Political campaigns are symbolic ventures, designed to drive attention to certain issues and to marshal facts, language, and emotion to deliver a material advantage. From Cicero’s campaign for the consulship to Kamala Harris and Donald Trump’s campaigns for the presidency, it has always been thus.

This is a useful lens through which to view the current immigration debate. For several weeks, two migrant-related stories have dominated national attention: Venezuelan gang members apparently seizing apartments in Aurora, Colorado, and tensions resulting from large-scale Haitian migration in Springfield, Ohio. Beneath the surface of their rhetorical heat, the controversies point to three key questions of immigration policy: who, how, and how much.

Let’s first clear away some misconceptions. Both Trump and Harris’s stated views on immigration—which may not, of course, reflect their actual views—are more nuanced than commonly portrayed. In 2021, Harris warned illegal migrants that “if you come to our border, you will be turned back,” acknowledging, at least rhetorically, that Americans have the right to decide who enters the country. Likewise, Trump, despite his restrictionist reputation, often interleaves calls to “build the wall” with appeals to build a “big, beautiful door.” In other words, between the candidates, the questions of who, how, and how much are ordinal, rather than categorical.

The first and most controversial of those questions is “who.” Progressives believe that human beings are interchangeable, and that all differences are socially constructed and ultimately arbitrary. At first glance, this position seems grounded in the theory of natural right encapsulated in the Declaration of Independence’s famous phrase, “all men are created equal.”

But this ignores a critical distinction. Yes, all men are born equal—that is, they are all born with the same human fundamentals—but this does not imply that all cultures, or civilizations, are equal. Culture is the product of tradition, not unmediated nature. Among the principles that cultures adopt and inculcate in their members, some are better, others are worse; some are compatible with America’s traditions, some are not. For American immigration policy, this means that the “who” matters.

The question of “who” has historically involved considering migrants’ national origin.
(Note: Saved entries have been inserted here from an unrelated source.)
/-- A tile of main memory (R234 to R244), keyed by its device physical address divided by 4,096. -/
structure Tile where
  st      : Resid
  data    : Sparse 8
  dirty   : Bool
  /-- The key slot of the buffer through which it was last reached (R407). -/
  key     : Nat
  log     : List Crumb
  /-- The accesses that wait on the arrival, in order; the first caused it when `caused` holds (R238). -/
  waiting : List Req
  caused  : Bool
  /-- That read met an uncorrectable line (R241). -/
  bad     : Bool
  /-- `tevict` marked it as the next victim (R242, R269). -/
  victim  : Bool
  /-- An arriving tile has its frame (R238 step 2). -/
  framed  : Bool
  /-- It arrives because the slice reclaims log entries (R243, R245). -/
  reclaim : Bool
  /-- The gang for which it arrives, or 0. -/
  asker   : Nat
  /-- Tracker count (R244), none while the tile has no entry. -/
  count   : Option Nat
  /-- The tracker stopped counting it until its count has decayed to 0 (R241). -/
  barred  : Bool
  deriving DecidableEq, Repr, Inhabited

/-- A copy of a line in a core's phase cache (R253, R254); the lines are keyed by device physical address divided by 64. -/
structure Line where
  stamp : Nat
  data  : Sparse 8
  deriving DecidableEq, Repr, Inhabited

/-- An entry of a gang's store buffer (R252), in order of entry. -/
structure SbEntry where
  handle : Nat
  off    : Nat
  width  : Nat
  val    : BitVec 128
  loc    : Loc
  pin    : Bool
  key    : Nat
  lanes  : Lanes
  pc     : Word
  deriving DecidableEq, Repr, Inhabited

/-- A load, atomic or other access that returns a value, in flight (R250, R251). -/
structure LoadOp where
  id    : Nat
  /-- Load tag 0 to 15; 16 for SAT; without a tag, 17 for `fill` and 18 for `waddr`. -/
  tag   : Nat
  dst   : Opnd
  ty    : BitVec 5
  lanes : Lanes
  uni   : Bool
  /-- The requests whose answers are still to come. -/
  reqs  : List Nat
  /-- The bytes that have come, keyed by lane. -/
  vals  : Sparse 128
  /-- Its word, and the registers read at issue (R206). -/
  word  : IWord
  snap  : Regs
  iss   : Issued
  /-- The number of its bundle, and the block states of its threads at the word (R70, R205). -/
  serial : Nat
  blks   : List (Nat × Option Blk)
  deriving DecidableEq, Repr, Inhabited

/-- A replay-buffer entry (R206). -/
structure Replay where
  seq   : Nat
  core  : Nat
  word  : IWord
  pc    : Word
  lanes : Lanes
  /-- The registers as read at issue: each lane's address and data. -/
  regs  : Regs
  kind  : Nat
  handle : Nat
  off   : Nat
  path  : Nat
  /-- 1 FAULT; 2 LONGOP (R210). -/
  type  : Nat
  /-- The block states of a long operation's threads at its word (R70, R210). -/
  blks  : List (Nat × Option Blk)
  iss   : Issued
  deriving DecidableEq, Repr, Inhabited

/-- Checks of a bundle that failed and are not yet parked (R205): the lanes with the kind, handle and offset of each. -/
structure FailSet where
  lanes  : Lanes
  kind   : Nat
  handle : Nat
  off    : Nat
  path   : Nat
  word   : IWord
  pc     : Word
  regs   : Regs
  iss    : Issued
  /-- The number of the bundle, and the lane whose kind, handle and offset these are. -/
  serial : Nat
  low    : Nat
  /-- Lanes that the record names as well, whose threads are not parked: they have exited, or a handler's return or its end took them away. -/
  told   : Lanes := 0
  deriving DecidableEq, Repr, Inhabited

/-- What comes after a write by a gang's doing (R266, R301): its accesses on a path whose number is above `after`. -/
structure Seen where
  gid   : Nat
  path  : Path
  after : Nat
  deriving DecidableEq, Repr, Inhabited
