-- ==== Sys2Proof/Machine/Ops.lean ====
section
/-! DEFINITION. The named operations over the state that every step shares: accessors, the memory-resident tables, the
checks of R228, translation (R230 to R232), fault records, waits and their release tests, requests to the points of
service, ending a block (R219), and taking an exception (R200, R201) and returning from it (R182, R203). -/

namespace Sys2Proof.Machine

/-- What a step answers. -/
abbrev Out := Host.Outcome State Fault Refusal

/-! ## Accessors -/

def State.core (s : State) (c : Nat) : Core := kget s.cores c
def State.gang (s : State) (g : Nat) : Gang := kget s.gangs g
def State.block (s : State) (b : Nat) : Block := kget s.blocks b
def State.launch (s : State) (l : Nat) : Launch := kget s.launches l
def State.tile (s : State) (t : Nat) : Tile := kget s.tiles t
def State.setCore (s : State) (c : Nat) (x : Core) : State := { s with cores := kset s.cores c x }
def State.setGang (s : State) (g : Nat) (x : Gang) : State := { s with gangs := kset s.gangs g x }
def State.setBlock (s : State) (b : Nat) (x : Block) : State := { s with blocks := kset s.blocks b x }
def State.setLaunch (s : State) (l : Nat) (x : Launch) : State := { s with launches := kset s.launches l x }
def State.setTile (s : State) (t : Nat) (x : Tile) : State := { s with tiles := kset s.tiles t x }
def State.modCore (s : State) (c : Nat) (f : Core → Core) : State := s.setCore c (f (s.core c))
def State.modGang (s : State) (g : Nat) (f : Gang → Gang) : State := s.setGang g (f (s.gang g))
def State.modBlock (s : State) (b : Nat) (f : Block → Block) : State := s.setBlock b (f (s.block b))
def State.modLaunch (s : State) (l : Nat) (f : Launch → Launch) : State := s.setLaunch l (f (s.launch l))
def State.modTile (s : State) (t : Nat) (f : Tile → Tile) : State := s.setTile t (f (s.tile t))

def Gang.thread (g : Gang) (l : Nat) : Thread := kget g.threads l
def Gang.setThread (g : Gang) (l : Nat) (t : Thread) : Gang := { g with threads := kset g.threads l t }
def Gang.modThread (g : Gang) (l : Nat) (f : Thread → Thread) : Gang := g.setThread l (f (g.thread l))
/-- Changes the threads of a set. -/
def Gang.modLanes (g : Gang) (m : Lanes) (f : Thread → Thread) : Gang :=
  (lanesOf m).foldl (fun g l => g.modThread l f) g
/-- The lanes whose thread satisfies `p`. -/
def Gang.lanesWith (g : Gang) (p : Thread → Bool) : Lanes :=
  lanesFrom ((List.range 32).filter (fun l => p (g.thread l)))

/-- Threads that count as exited (R96). -/
def Thread.gone (t : Thread) : Bool := t.st == .exited || t.st == .vacant

/-- The cycle counter of die `d` (R11). -/
def elapseDie (e : Elapse) (d : Nat) : Nat :=
  match d with | 0 => e.d0 | 1 => e.d1 | 2 => e.d2 | _ => e.d3

/-- The cycle on the die of core `c` (R14). -/
def State.now (s : State) (c : Nat) : Nat := elapseDie s.clock (c / 48)

/-- The cycle of a channel's controller (R5, R11, R403). -/
def State.mcNow (s : State) (chan : Nat) : Nat := s.clock.mc.getD chan 0

/-- The next number of the model's own, and the state that has used it. -/
def State.fresh (s : State) : Nat × State := (s.next + 1, { s with next := s.next + 1 })

/-- The ASID that stands for the device itself where an undefined value is no program's. -/
abbrev noAsid : Nat := 1024

/-- The count of the next undefined value of an ASID, and the state that has taken it. -/
def State.undefCount (s : State) (asid : Nat) : Nat × State :=
  (kget s.undefs asid, { s with undefs := kset s.undefs asid (kget s.undefs asid + 1) })

/-- An undefined value (R7) of `w` bits, formed from the state of an ASID alone. -/
def State.undef (s : State) (asid w : Nat) : BitVec w × State :=
  ((Config.freeBits asid (s.undefCount asid).1).setWidth w, (s.undefCount asid).2)

/-- A free choice among `n` alternatives (R9). -/
def State.choose (s : State) (n : Nat) : Nat × State :=
  (if n = 0 then 0 else Config.freeChoice s.free % n, { s with free := s.free + 1 })

/-- Applies a function `n` times. -/
def iter {α : Type} (f : α → α) : Nat → α → α
  | 0, x => x
  | n + 1, x => iter f n (f x)

/-! ## Management registers (R400, R401) -/

def State.mg (s : State) (off : Nat) : Word := sget s.mgmt off
def State.setMg (s : State) (off : Nat) (x : Word) : State := { s with mgmt := sset s.mgmt off x }
/-- A 64-bit register: two words, the low word first. -/
def State.mg64 (s : State) (off : Nat) : Nat := (s.mg off).toNat + 2 ^ 32 * (s.mg (off + 4)).toNat
def coreMg (c off : Nat) : Nat := 0x00200000 + 0x1000 * c + off
def clusterMg (c off : Nat) : Nat := 0x00100000 + 0x1000 * c + off
/-- Adds one, saturating at 0xFFFF_FFFF. -/
def State.countMg (s : State) (off : Nat) : State :=
  if s.mg off = 0xFFFFFFFF then s else s.setMg off (s.mg off + 1)
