-- ==== Sys2Proof/Machine/BagHome.lean ====
section
/-! DEFINITION. The bag engine's events: admission at the home (R342, R349, R350), placement (R341), settlement (R351), cuts, claims
and frees (R354 to R357). -/

namespace Sys2Proof.Machine

/-! ## Ranking (R349) -/

/-- A score is a NaN. -/
def scoreNaN (x : Word) : Bool := decide (0x7F800000 < x.toNat % 2 ^ 31)

/-- A score as a number that orders as fp32 values do, −0 equal to +0. -/
def scoreKey (x : Word) : Int := if x.getLsbD 31 then -(x.toNat % 2 ^ 31 : Nat) else (x.toNat % 2 ^ 31 : Nat)

/-- Record (score, key) ranks above another (R349). -/
def ranksAbove (s1 k1 s2 k2 : Word) : Bool :=
  decide (scoreKey s2 < scoreKey s1) || (scoreKey s1 == scoreKey s2 && decide (k1.toNat < k2.toNat))

/-- The resident record that ranks below every other, among those that no `bnext` has claimed (R350, R357). -/
def Bag.lowest (b : Bag) : Option BagRec :=
  (b.recs.filter (fun r => r.claim == 0)).foldl (fun (best : Option BagRec) r => match best with
    | none => some r
    | some x => if ranksAbove x.score x.key r.score r.key then some r else some x) none

/-! ## Admission (R342, R347, R350, R352, R353) -/

/-- A statistic of a bag (R353), for an executing core's stack. -/
def State.bagStat (s : State) (b sel stack : Nat) : Nat :=
  let x := s.bag b
  let bankOf := fun (r : BagRec) => r.bank
  match sel with
  | 0 => (BagDesc.ofBits x.desc).cap
  | 1 => x.r
  | 2 => x.p
  | 3 => x.u
  | 4 => x.banks.length
  | 5 => ((List.range x.banks.length).map (fun k => (x.recs.filter (fun r => bankOf r == k)).length)).foldl max 0
  | 6 => x.failed
  | 7 => (x.recs.filter (fun r => (x.banks.getD r.bank default).stack == stack)).length
  | _ => (s.cursors.filter (fun kv => kv.2.bag == b && kv.2.stack == stack)).length

/-- A put is admitted: it is pending until its placement. -/
def Bag.takeIn (x : Bag) (r : HomeReq) : Bag := { x with p := x.p + 1, placing := x.placing ++ [r] }

/-- The home serves one request. -/
def State.homeServe (s : State) (b : Nat) (r : HomeReq) : State :=
  let x := s.bag b
  let d := BagDesc.ofBits x.desc
  match r.kind with
  | .count => s.endBagOp r.op (BitVec.ofNat 128 x.r)
  | .stat sel => s.endBagOp r.op (BitVec.ofNat 128 (min (2 ^ 32 - 1) (s.bagStat b sel (r.src / 16))))
  | .put | .putToken _ => if x.r + x.p < d.cap then s.setBag b (x.takeIn { r with status := 0 }) else s.putResult r 1 0
  | .putRanked =>
    if scoreNaN r.score then s.putResult r 4 0
    else if x.r < d.cap then s.setBag b (x.takeIn { r with status := 0 })
    else match x.lowest with
      | some low =>
        if ranksAbove r.score r.key low.score low.key then
          s.setBag b ({ x with recs := x.recs.filter (fun y => y.id != low.id), r := x.r - 1 }.takeIn { r with status := 3, dk := low.key })
        else s.putResult r 2 0
      | none => s.putResult r 2 0

/-- A request of a core stands at the same home, for another bag, and left before request `id` (R342). -/
def State.homeBefore (s : State) (bag src id : Nat) : Bool :=
  s.bags.any (fun kv => s.homeOf kv.1 == s.homeOf bag && kv.2.queue.any (fun r => r.src == src && decide (r.id < id)))

/-- BAG_ADMIT (R342): the oldest request of one core to the bag's home; a ranked bag admits no put while another is pending (R349). -/
def execBagAdmit (bag src : Nat) (s : State) : Out :=
  let x := s.bag bag
  .next (match x.queue.find? (fun r => r.src == src) with
    | none => s
    | some r =>
      if s.homeBefore bag src r.id ∨ (r.kind = .putRanked ∧ x.placing ≠ []) then s
      else (s.setBag bag { x with queue := x.queue.erase r }).homeServe bag r)

/-! ## Placement (R341) -/

/-- The buffer-table entry of a bag and the index that names it. -/
def State.bagEnt (s : State) (b : Nat) : Nat × Nat × BufEnt :=
  let d := (s.bag b).desc
  let asid := bitsOf d 190 181
  let idx := bitsOf d 179 164
  (asid, idx, (s.bufEnt asid idx).getD default)

/-- Where a record slot of a bag lies. -/
def State.slotLoc (s : State) (b off : Nat) : Option Loc :=
  let (asid, _, e) := s.bagEnt b
  s.bufLoc asid e off

/-- BAG_PLACE (R341, R347): a free slot of a bank within the balance bound; which one is not fixed. A page that is not present or a
spent key fails the put, with a record of its own. -/
def execBagPlace (bag put stack bank : Nat) (s : State) : Out :=
  let x := s.bag bag
  let d := BagDesc.ofBits x.desc
  let bk := x.banks.getD bank default
  let used := (x.recs.filter (fun r => r.bank == bank)).map (fun r => r.slot)
  let free := bk.slots.filter (fun o => !used.contains o)
  match x.placing.find? (fun r => r.id == put) with
  | none => .next s
  | some r =>
    if bk.stack ≠ stack ∨ x.banks.length ≤ bank ∨ free = [] ∨ ceilDiv (x.r + 1) x.banks.length + d.slack < used.length + 1 then .next s
    else
      let (k, s) := s.choose free.length
      let off := free.getD k 0
      let (asid, idx, e) := s.bagEnt bag
      let q := s.queueOf (s.bagOp r.op).gid
      if !s.pageOpen q asid e off then .next s
      else
      let s := s.readPage q asid e off
      let fail := fun (kind : Nat) =>
        let s := s.setBag bag { x with p := x.p - 1, placing := x.placing.erase r }
        let g := s.gang (s.bagOp r.op).gid
        let s := s.postFault g.core kind asid g.place (s.bagOp r.op).pc idx 2 off
        s.putResult r (5 + 256 * kind) r.dk
      match s.slotLoc bag off with
      | none => .next (fail fkNotPresent)
      | some (.hbm pa) =>
        if !hbmExists pa then .fault .noSuchAddress
        else if (kget s.keys e.key).spent then .next (fail fkKeyExh)
        else if !s.chanOpen q pa d.rs then .next s
        else match s.gates [(pa, d.rs)] e.key true (.place bag put) with
          | (false, s) => .next s
          | (true, s) =>
            let s := s.chanTake q pa d.rs
            let (id, s) := s.fresh
            let rec_ : BagRec := { id := id, bank := bank, slot := off, payload := r.payload, key := r.key, score := r.score,
                                   token := (match r.kind with | .putToken t => some t | _ => none), claim := 0 }
            let s := s.setBag bag { x with
              p := x.p - 1, r := x.r + 1, u := if rec_.token.isSome then x.u + 1 else x.u
              placing := x.placing.erase r, recs := x.recs ++ [rec_] }
            let s := (s.touchLines pa d.rs e.key).sliceWatch (.hbm pa) d.rs .b r.src
            .next (s.putResult r r.status r.dk)
      | some _ => .next (fail fkNotPresent)

/-! ## Settlement, cuts, frees (R351, R354, R355) -/

/-- An instruction whose stewards have all answered and whose counts the home has taken writes its result. -/
def State.finishBagOp (s : State) (id : Nat) : State :=
  match kfind s.bagOps id with
  | none => s
  | some op =>
    if op.ended && op.writes.isEmpty && op.banks.isEmpty && (s.bag op.bag).upd.all (fun u => u.op != id) then
      s.endBagOp id (BitVec.ofNat 128 (min (2 ^ 32 - 1) (if op.want = 0 then op.count else op.batch.length)))
    else s

/-- BAG_SETTLE (R351): the settlement reaches one bank; each unsettled record there with the token is settled or freed. -/
def execBagSettle (bag op steward : Nat) (s : State) : Out :=
  .next (match kfind s.bagOps op with
    | none => s
    | some o =>
      if o.bag ≠ bag || !o.ended || o.want != 0 || !o.banks.contains steward then s
      else
        let x := s.bag bag
        let hit := fun (r : BagRec) => r.bank == steward && r.token == some o.token
        let n := (x.recs.filter hit).length
        let recs := if o.squash then x.recs.filter (fun r => !hit r) else x.recs.map (fun r => if hit r then { r with token := none } else r)
        let upd : List HomeUpd := if n = 0 then [] else [{ op := op, recs := [], r := if o.squash then n else 0, u := n }]
        let s := s.setBag bag { x with recs := recs, upd := x.upd ++ upd }
        (s.setBagOp op { o with banks := o.banks.filter (· != steward), count := o.count + n }).finishBagOp op)

/-- BAG_CUT (R354): the cut of one bank of the share is recorded; after the last one `bdrain` writes the cursor. -/
def execBagCut (bag cursor bank : Nat) (s : State) : Out :=
  .next (match s.bagOps.find? (fun kv => kv.2.bag == bag && kv.2.cursor == cursor && kv.2.want == 0 && kv.2.banks.contains bank) with
    | none => s
    | some (id, o) =>
      match kfind s.cursors cursor with
      | none => s
      | some c =>
        let ids := ((s.bag bag).recs.filter (fun r => r.bank == bank && r.token.isNone)).map (fun r => r.id)
        let s := { s with cursors := kset s.cursors cursor { c with cut := c.cut ++ ids } }
        let left := o.banks.filter (· != bank)
        let s := s.setBagOp id { o with banks := left }
        if left.isEmpty then s.endBagOp id (c.val.setWidth 128) else s)

/-- BAG_FREE (R342): the home takes one update of its counts. -/
def execBagFree (bag idx : Nat) (s : State) : Out :=
  let x := s.bag bag
  .next (match x.upd[idx]? with
    | none => s
    | some u => (s.setBag bag { x with r := x.r - u.r, u := x.u - u.u, upd := x.upd.eraseIdx idx }).finishBagOp u.op)

/-! ## Claims (R355 to R357) -/

/-- A record is claimable by a cursor (R356); none is by one that has returned 0. -/
def claimable (x : Bag) (c : Cursor) (r : BagRec) : Bool :=
  !c.spent && r.token.isNone && r.claim == 0 && (x.banks.getD r.bank default).stack == c.stack &&
    (if c.live then !c.finished.contains r.bank else c.cut.contains r.id)

/-- A claim of a live cursor finishes the banks that it reaches and in which it finds nothing (R356): every one of the share when `bnext`
returns 0, otherwise some of them, which are not fixed. -/
def State.finishBanks (s : State) (cid : Nat) (all : Bool) : State :=
  let c := kget s.cursors cid
  let x := s.bag c.bag
  let banks := (List.range x.banks.length).filter (fun k => (x.banks.getD k default).stack == c.stack && !c.finished.contains k &&
    x.recs.all (fun r => r.bank != k || !claimable x c r))
  if !c.live then s
  else banks.foldl (fun s k =>
    let (n, s) := s.choose 2
    if all || n = 0 then { s with cursors := kmod s.cursors cid (fun c => { c with finished := c.finished ++ [k] }) } else s) s

/-- The words that a `bnext` writes of its record `i` (R355): the payload, the key and the score, as block offset and value. -/
def BagOp.wordsOf (o : BagOp) (rs i : Nat) (r : BagRec) : List (Nat × Word) :=
  (List.range (rs / 4)).map (fun k => (o.off + i * rs + 4 * k, r.payload.extractLsb' (32 * k) 32)) ++
    [(o.off + o.want * rs + 8 * i, r.key), (o.off + o.want * rs + 8 * i + 4, r.score)]

/-- The claims of a `bnext` are over (R355): its records go to the banks of block memory on path B. One that has claimed nothing returns 0
from then on (R356). -/
def State.endClaims (s : State) (id : Nat) : State :=
  let o := s.bagOp id
  let x := s.bag o.bag
  let rs := (BagDesc.ofBits x.desc).rs
  let g := s.gang o.gid
  let s := s.finishBanks o.cursor o.batch.isEmpty
  if o.batch.isEmpty then
    let s := if (kfind s.cursors o.cursor).isNone then s else { s with cursors := kmod s.cursors o.cursor (fun c => { c with spent := true }) }
    (s.setBagOp id { o with ended := true }).finishBagOp id
  else
    let recs := o.batch.filterMap (fun k => x.recs.find? (fun r => r.id == k))
    let ws := ((List.range recs.length).map (fun i => o.wordsOf rs i (recs.getD i default))).flatten
    let (ids, s) := ws.foldl (fun (acc : List Nat × State) w =>
      let (n, s) := acc.2.send { (default : Req) with
        src := g.core, gid := o.gid, kind := .store, op := .store, loc := .blk g.block w.1, width := 4, val := w.2.setWidth 128, path := .b }
      (acc.1 ++ [n], s)) ([], s)
    s.setBagOp id { o with writes := ids }

/-- Every word of a `bnext` has been written: its records leave the bag, and the home hears of it (R355). -/
def State.freeBatch (s : State) (id : Nat) : State :=
  let o := s.bagOp id
  let s := s.modBag o.bag (fun x => { x with
    recs := x.recs.filter (fun r => !o.batch.contains r.id), upd := x.upd ++ [{ op := id, recs := o.batch, r := o.batch.length, u := 0 }] })
  (s.setBagOp id { o with ended := true, writes := [] }).finishBagOp id

/-- The claims of a `bnext` are released, and it is over without a result (R357, R361). -/
def State.dropClaims (s : State) (id : Nat) : State :=
  let o := s.bagOp id
  let s := s.modBag o.bag (fun x => { x with recs := x.recs.map (fun r => if r.claim = id then { r with claim := 0 } else r) })
  let s := s.modGang o.gid (fun g => g.dropPend id)
  { s with bagOps := kdel s.bagOps id }

/-- A `bnext` meets a page of the region that is not present (R357): its claims are released and it is a long operation (R210). -/
def State.abandonClaims (s : State) (id off : Nat) : State :=
  let o := s.bagOp id
  let (_, idx, _) := s.bagEnt o.bag
  (s.dropClaims id).longop o.gid o.lanes o.blks o.pc fkNotPresent idx off 2

/-- A record whose payload cannot be read is freed and reported (R357). -/
def State.loseRec (s : State) (id : Nat) (r : BagRec) : State :=
  let o := s.bagOp id
  let g := s.gang o.gid
  let (asid, idx, _) := s.bagEnt o.bag
  let s := s.modBag o.bag (fun x => { x with
    recs := x.recs.filter (fun y => y.id != r.id), failed := x.failed + 1, upd := x.upd ++ [{ op := id, recs := [r.id], r := 1, u := 0 }] })
  s.postFault g.core fkUncorr asid g.place o.pc idx 2 r.slot

/-- One record is claimed at its steward, once its channels and its page let it be read (R397, R403, R408). -/
def State.claim (s : State) (op : Nat) (r : BagRec) : State :=
  let o := s.bagOp op
  let rs := (BagDesc.ofBits (s.bag o.bag).desc).rs
  let q := s.queueOf o.gid
  let (asid, _, e) := s.bagEnt o.bag
  if !s.pageOpen q asid e r.slot then s
  else
  let s := s.readPage q asid e r.slot
  match s.slotLoc o.bag r.slot with
  | some (.hbm pa) =>
    if !s.chanOpen q pa rs then s
    else match s.gates [(pa, rs)] e.key false (.claim op) with
      | (false, s) => s
      | (true, s) =>
        let (bad, s) := (s.chanTake q pa rs).readLines pa rs e.key
        if bad then s.loseRec op r
        else
          let s := s.modBag o.bag (fun x => { x with recs := x.recs.map (fun y => if y.id = r.id then { y with claim := op } else y) })
          let o := { o with batch := o.batch ++ [r.id] }
          let s := s.setBagOp op o
          if o.batch.length = o.want then s.endClaims op else s
  | _ => s.abandonClaims op r.slot

/-- BAG_CLAIM (R356, R357): one record is claimed at its steward. Number 0 ends the claims: with some claimed, or with nothing left to
claim; once the records have been written to block memory, it frees them. Which records and how many is not fixed. A `bnext` of a block
that has ended claims nothing any more (R361). -/
def execBagClaim (bag op rec_ : Nat) (s : State) : Out :=
  .next (match kfind s.bagOps op with
    | none => s
    | some o =>
      if o.bag ≠ bag || o.want == 0 || o.ended then s
      else if (s.gang o.gid).stop = .ending then s.dropClaims op
      else if o.writes ≠ [] then (if s.allDone o.writes then s.freeBatch op else s)
      else
        let s := s.finishBanks o.cursor false
        let x := s.bag bag
        let can := x.recs.filter (claimable x (kget s.cursors o.cursor))
        if rec_ = 0 then (if o.batch ≠ [] ∨ can = [] then s.endClaims op else s)
        else match can.find? (fun r => r.id == rec_) with
          | none => s
          | some r => s.claim op r)

end Sys2Proof.Machine
end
A more refined approach would include other characteristics, such as educational attainment, employment history, language skills, and cultural values. The United States, which has an interest in admitting immigrants capable of integration and economic productivity, is well within its rights to prefer, say, an English-speaking software developer from Venezuela over a violent, uneducated gang member from the same country.

On the same principle, we must acknowledge that immigrants from some cultures are more capable than others of assimilating to America. In much of the Muslim world, for example, majorities believe that honor killings are justified and that Sharia law ought to be enforced by the state. While many Muslim immigrants embrace Western values, some emphatically reject them, as demonstrated by the widespread pro-Hamas protests that have broken out in the aftermath of the October 7 massacre in Israel. Pluralism is valuable, but it has limits, and America ought to select newcomers who share its core values.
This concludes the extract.